Гопкинс вынул из стола бумагу и сказал:

— Прежде чем открыть вам адрес и кличку нашего резидента, необходимо подписать вот это. — И он протянул коммерсанту бланк, на котором было напечатано:

1. Я, гражданин Федеративной Республики Германии… — капитан вписал фамилию, — коммерсант и владелец фирмы „Генрих Мюллер, Кранц и K°“, а также экспортно-импортной конторы „Возрождение“, по поручению Бюро Д. У. Ш. обязуюсь выполнить данное мне этим учреждением поручение добросовестно, тщательно и со всей необходимой в таких случаях осторожностью. Поручение это случайное, не является службою в указанном выше органе, и подписывающий настоящее обязательство свободен в дальнейшем от исполнения каких-либо новых или дополнительных поручений Бюро.

2. Обязательство подписывается добровольно.

3. За разглашение порученного дела или раскрытие тайны и секретов указанного выше учреждения подлежу суду ФРГ.

4. На расходы по выполнению порученного задания получил 1250 марок.

— Подписывайтесь здесь, — ткнул ногтем куда-то вниз бумаги Гопкинс.

Мюллер, очень довольный тем, что ему лишь один раз придется выполнить задание разведки, расписался.

— Поздравляю! — сказал Вернер. — Наконец-то!

— Садитесь вот тут и внимательно слушайте все то, что сейчас скажем, — переставая улыбаться и пряча в сейф бланк, сказал Гопкинс. — Теперь вы уже наш сотрудник. Правда, на одно лишь поручение, но все же вы наш агент до тех пор, пока не выполните задание и не отчитаетесь в нем. Первое: поедете вы в качестве туриста не сразу, а несколько позже.

— Почему? — обеспокоенно спросил Мюллер.

— Потому что вам надо будет пройти хотя бы краткие курсы подготовки, необходимой для самого простого разведчика, посещающего ту или иную страну.

— Но ведь вы сами сказали, что я не настоящий разведчик, не буду выполнять какие-то особые функции, — встревожился коммерсант.

— И сейчас повторяю это, но вам будут известны кое-какие секреты нашего дела, даны явки, клички агентов, их адреса, и совершенно понятно, что вы хотя бы кратко, но должны познакомиться с элементарными приемами случайного агента. Как же может быть иначе? — развел руками майор.

— Яснее ясного. Да Мюллер это хорошо знает и сам.

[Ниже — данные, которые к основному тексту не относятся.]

/-! ## setPhase -/

@[simp] theorem setPhase_phase (p : Phase) : (s.setPhase p).phase = p := rfl
@[simp] theorem setPhase_lat (p : Phase) : (s.setPhase p).lat = s.lat := rfl
@[simp] theorem setPhase_divq (p : Phase) : (s.setPhase p).divq = s.divq := rfl
@[simp] theorem setPhase_prior (p : Phase) : (s.setPhase p).prior = s.prior := rfl
@[simp] theorem setPhase_pcnt (p : Phase) : (s.setPhase p).pcnt = s.pcnt := rfl
@[simp] theorem setPhase_done (p : Phase) : (s.setPhase p).done = s.done := rfl
@[simp] theorem setPhase_result (p : Phase) : (s.setPhase p).result = s.result := rfl
@[simp] theorem setPhase_reject (p : Phase) : (s.setPhase p).reject = s.reject := rfl
@[simp] theorem setPhase_faults (p : Phase) : (s.setPhase p).faults = s.faults := rfl
@[simp] theorem setPhase_units (p : Phase) : (s.setPhase p).units = s.units := rfl
@[simp] theorem setPhase_ie (p : Phase) : (s.setPhase p).ie = s.ie := rfl
@[simp] theorem setPhase_pr (p : Phase) : (s.setPhase p).pr = s.pr := rfl
@[simp] theorem setPhase_dir (p : Phase) : (s.setPhase p).dir = s.dir := rfl
@[simp] theorem setPhase_cfg (p : Phase) : (s.setPhase p).cfg = s.cfg := rfl
@[simp] theorem setPhase_sched (p : Phase) : (s.setPhase p).sched = s.sched := rfl
@[simp] theorem setPhase_agent (p : Phase) : (s.setPhase p).agent = s.agent := rfl
@[simp] theorem setPhase_draws (p : Phase) : (s.setPhase p).draws = s.draws := rfl
@[simp] theorem setPhase_busOut (p : Phase) : (s.setPhase p).busOut = s.busOut := rfl
@[simp] theorem setPhase_statOut (p : Phase) : (s.setPhase p).statOut = s.statOut := rfl

/-! ## setRegs -/

@[simp] theorem setRegs_phase (u : Nat) (x : UnitRegs) : (s.setRegs u x).phase = s.phase := rfl
@[simp] theorem setRegs_lat (u : Nat) (x : UnitRegs) : (s.setRegs u x).lat = s.lat := rfl
@[simp] theorem setRegs_divq (u : Nat) (x : UnitRegs) : (s.setRegs u x).divq = s.divq := rfl
@[simp] theorem setRegs_prior (u : Nat) (x : UnitRegs) : (s.setRegs u x).prior = s.prior := rfl
@[simp] theorem setRegs_pcnt (u : Nat) (x : UnitRegs) : (s.setRegs u x).pcnt = s.pcnt := rfl
@[simp] theorem setRegs_done (u : Nat) (x : UnitRegs) : (s.setRegs u x).done = s.done := rfl
@[simp] theorem setRegs_result (u : Nat) (x : UnitRegs) : (s.setRegs u x).result = s.result := rfl
@[simp] theorem setRegs_reject (u : Nat) (x : UnitRegs) : (s.setRegs u x).reject = s.reject := rfl
@[simp] theorem setRegs_faults (u : Nat) (x : UnitRegs) : (s.setRegs u x).faults = s.faults := rfl
@[simp] theorem setRegs_units (u : Nat) (x : UnitRegs) : (s.setRegs u x).units = Store.write UnitRegs.unlisted s.units u x := rfl
@[simp] theorem setRegs_ie (u : Nat) (x : UnitRegs) : (s.setRegs u x).ie = s.ie := rfl
@[simp] theorem setRegs_pr (u : Nat) (x : UnitRegs) : (s.setRegs u x).pr = s.pr := rfl
@[simp] theorem setRegs_dir (u : Nat) (x : UnitRegs) : (s.setRegs u x).dir = s.dir := rfl
@[simp] theorem setRegs_cfg (u : Nat) (x : UnitRegs) : (s.setRegs u x).cfg = s.cfg := rfl
@[simp] theorem setRegs_sched (u : Nat) (x : UnitRegs) : (s.setRegs u x).sched = s.sched := rfl
@[simp] theorem setRegs_agent (u : Nat) (x : UnitRegs) : (s.setRegs u x).agent = s.agent := rfl
@[simp] theorem setRegs_draws (u : Nat) (x : UnitRegs) : (s.setRegs u x).draws = s.draws := rfl
@[simp] theorem setRegs_busOut (u : Nat) (x : UnitRegs) : (s.setRegs u x).busOut = s.busOut := rfl
@[simp] theorem setRegs_statOut (u : Nat) (x : UnitRegs) : (s.setRegs u x).statOut = s.statOut := rfl

/-! ## advance -/

@[simp] theorem advance_phase (n : Nat) : (s.advance n).phase = s.phase := rfl
@[simp] theorem advance_lat (n : Nat) : (s.advance n).lat = s.lat := rfl
@[simp] theorem advance_divq (n : Nat) : (s.advance n).divq = s.divq := rfl
@[simp] theorem advance_prior (n : Nat) : (s.advance n).prior = s.prior := rfl
@[simp] theorem advance_pcnt (n : Nat) : (s.advance n).pcnt = s.pcnt := rfl
@[simp] theorem advance_done (n : Nat) : (s.advance n).done = s.done := rfl
@[simp] theorem advance_result (n : Nat) : (s.advance n).result = s.result := rfl
@[simp] theorem advance_reject (n : Nat) : (s.advance n).reject = s.reject := rfl
@[simp] theorem advance_faults (n : Nat) : (s.advance n).faults = s.faults := rfl
@[simp] theorem advance_units (n : Nat) : (s.advance n).units = s.units := rfl
@[simp] theorem advance_ie (n : Nat) : (s.advance n).ie = s.ie := rfl
@[simp] theorem advance_pr (n : Nat) : (s.advance n).pr = s.pr := rfl
@[simp] theorem advance_dir (n : Nat) : (s.advance n).dir = s.dir := rfl
@[simp] theorem advance_cfg (n : Nat) : (s.advance n).cfg = s.cfg := rfl
@[simp] theorem advance_sched (n : Nat) : (s.advance n).sched = s.sched := rfl
@[simp] theorem advance_agent (n : Nat) : (s.advance n).agent = s.agent := rfl
@[simp] theorem advance_draws (n : Nat) : (s.advance n).draws = s.draws + n := rfl
@[simp] theorem advance_busOut (n : Nat) : (s.advance n).busOut = s.busOut := rfl
@[simp] theorem advance_statOut (n : Nat) : (s.advance n).statOut = s.statOut := rfl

Одним словом, вы наш агент на одну-единственную поездку в СССР, обязательство, подписанное вами вполне добровольно, у нас, а теперь вы, Мюллер, должны слушать и исполнять все то, что будет исходить от вашего начальства, — ледяным голосом сказал капитан Вернер, указывая на майора.

— Да, теперь вы уже наш сотрудник и, — майор добродушно засмеялся, подталкивая под локоть растерянного коммерсанта, — мы с Вернером ваши начальники.

Полное лицо Гопкинса смеялось, губы расплылись в улыбку, но жесткие, твердые глаза смотрели строго.

— Я готов, — тихо сказал Мюллер, только теперь понявший, в какую паутину затянули его эти люди.

— Вот и хорошо. Итак, вы пройдете четырехмесячную школу подготовки в районе города. Адрес вы узнаете позже. Там вас обучат кое-чему весьма нужному. Это, — и майор, подмигнув Мюллеру, снова толкнул его под локоть, — это, мой дорогой, и в дальнейшем окажется полезным вам и в жизни и в торговле.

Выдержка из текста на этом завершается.